Transcribe exactly the first line of the listing below and each line that follows it, ending with the line that contains "def raiseIrq (t", and omit the remainder.

━━━ Extracted material

/-! Queues (R317). -/

/-- The queue of a tenant's qid. -/
def queueAt (s : State) (t qid : Nat) : Option Queue := s.queues.find? fun q => q.tenant == t && q.qid == qid

/-- Change a queue. -/
def mapQueue (t qid : Nat) (f : Queue → Queue) (s : State) : State :=
  { s with queues := s.queues.map fun q => if q.tenant = t ∧ q.qid = qid then f q else q }

/-- The STATE codes of a control block. -/
def queueCode : QueueSt → Nat
  | .mapped => 0 | .unmapped => 1 | .halted => 2 | .draining => 3 | .destroyed => 4

/-! CODE values of a control block. -/
namespace QCode
def badPacket : Nat := 1
def fetchFault : Nat := 2
def wordFault : Nat := 3
def overrun : Nat := 4
def badJump : Nat := 5
def copyFailed : Nat := 6
def aborted : Nat := 7
def recordFault : Nat := 8
def qcbFault : Nat := 9
end QCode

/-- DW4 of a control block. -/
def statusWord (q : Queue) : Nat := queueCode q.st * 2 ^ 56 + q.code % 256 * 2 ^ 48 + q.pidx % 2 ^ 48

/-- The packet slots of a ring. -/
def Queue.size (q : Queue) : Nat := 2 ^ q.log2n

/-! Interrupts and the event ring (R326, R328, R329). -/

/-- Raise a vector of a tenant's function, which PCIe must be ready for (R334, log 34). -/
def raiseIrq (t vec : Nat) (s : State) : State :=
  if !functionOn s t then s else s.mapTenant t fun x => { x with irqs := Tab.set x.irqs vec (Tab.getD x.irqs vec 0 + 1) }

/-- A doubleword of a tenant's event ring. -/
def ringRead (s : State) (t : Nat) (x : Tenant) (off : Nat) : Nat := ofBytes ((hostKeys s t (x.ring + off) 8).map s.mem.byte)
def ringWrite (t : Nat) (x : Tenant) (off v : Nat) (s : State) : State :=
  if functionOn s t then performWrite (cellsFor (hostKeys s t (x.ring + off) 8) v) s else s

/-- Whether a tenant's event ring has no room: it is full (R329), or PCIe is not ready to reach it (R334, log 34). -/
def ringFull (s : State) (t : Nat) (x : Tenant) : Bool := !functionOn s t || (ringRead s t x 0 + 2 ^ 64 - ringRead s t x 8) % 2 ^ 64 == 2 ^ x.en

/-- Write an entry, then WIDX, then raise vector 0 (R328). -/
def putEvent (t : Nat) (x : Tenant) (dw0 dw1 : Nat) (s : State) : State :=
  let w := ringRead s t x 0
  let e := 64 + 16 * (w % 2 ^ x.en)
  raiseIrq t 0 (ringWrite t x 0 (w + 1) (ringWrite t x (e + 8) dw1 (ringWrite t x e dw0 s)))

/-- The one OVERFLOW event after a loss (R329); its CODE and qid are not defined. -/
def putOverflow (t : Nat) (x : Tenant) (s : State) : State :=
  let w := (Config.freeWord s.free).toNat
  let s := ({ s with free := s.free + 1 } : State).mapTenant t fun x => { x with overflow := false }
  putEvent t x (2 + w % 2 ^ 20 * 2 ^ 8) (ringRead s t x 16) s

/-- Post an event (R328, R329). -/
def postEvent (t typ code qid pidx : Nat) (s : State) : State :=
  match Tab.get s.tenants t with
  | none => s
  | some x =>
    let s := if x.overflow && !ringFull s t x then putOverflow t x s else s
    if ringFull s t x then
      ((raiseIrq t 0 (ringWrite t x 24 (ringRead s t x 24 ||| 1) (ringWrite t x 16 (ringRead s t x 16 + 1) s))).mapTenant t
        fun x => { x with overflow := true }).pushOnce (.eventOverflowPost t)
    else putEvent t x (typ + code % 256 * 2 ^ 8 + qid % 4096 * 2 ^ 16) pidx s

/-- EVENT_OVERFLOW_POST (R329): once HIDX shows free space. -/
def execEventOverflowPost (tenant : Nat) (s : State) : Out :=
  match Tab.get s.tenants tenant with
  | none => .next s
  | some x =>
    if !x.overflow then .next s
    else if ringFull s tenant x then .next (s.push (.eventOverflowPost tenant))
    else .next (putOverflow tenant x s)

/-! Control blocks and halts (R317, R327). -/

/-- Write a doubleword of the control block: whether it was written. -/
def qcbWrite (q : Queue) (off v : Nat) : EM Bool := do
  let r ← attempt (landStore q.tenant (q.qcb + BitVec.ofNat 64 off) 8 v)
  pure r.isSome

━━━━━━

▸ Worked solution
/-! Queues (R317). -/

/-- The queue of a tenant's qid. -/
def queueAt (s : State) (t qid : Nat) : Option Queue := s.queues.find? fun q => q.tenant == t && q.qid == qid

/-- Change a queue. -/
def mapQueue (t qid : Nat) (f : Queue → Queue) (s : State) : State :=
  { s with queues := s.queues.map fun q => if q.tenant = t ∧ q.qid = qid then f q else q }

/-- The STATE codes of a control block. -/
def queueCode : QueueSt → Nat
  | .mapped => 0 | .unmapped => 1 | .halted => 2 | .draining => 3 | .destroyed => 4

/-! CODE values of a control block. -/
namespace QCode
def badPacket : Nat := 1
def fetchFault : Nat := 2
def wordFault : Nat := 3
def overrun : Nat := 4
def badJump : Nat := 5
def copyFailed : Nat := 6
def aborted : Nat := 7
def recordFault : Nat := 8
def qcbFault : Nat := 9
end QCode

/-- DW4 of a control block. -/
def statusWord (q : Queue) : Nat := queueCode q.st * 2 ^ 56 + q.code % 256 * 2 ^ 48 + q.pidx % 2 ^ 48

/-- The packet slots of a ring. -/
def Queue.size (q : Queue) : Nat := 2 ^ q.log2n

/-! Interrupts and the event ring (R326, R328, R329). -/

/-- Raise a vector of a tenant's function, which PCIe must be ready for (R334, log 34). -/
def raiseIrq (t vec : Nat) (s : State) : State :=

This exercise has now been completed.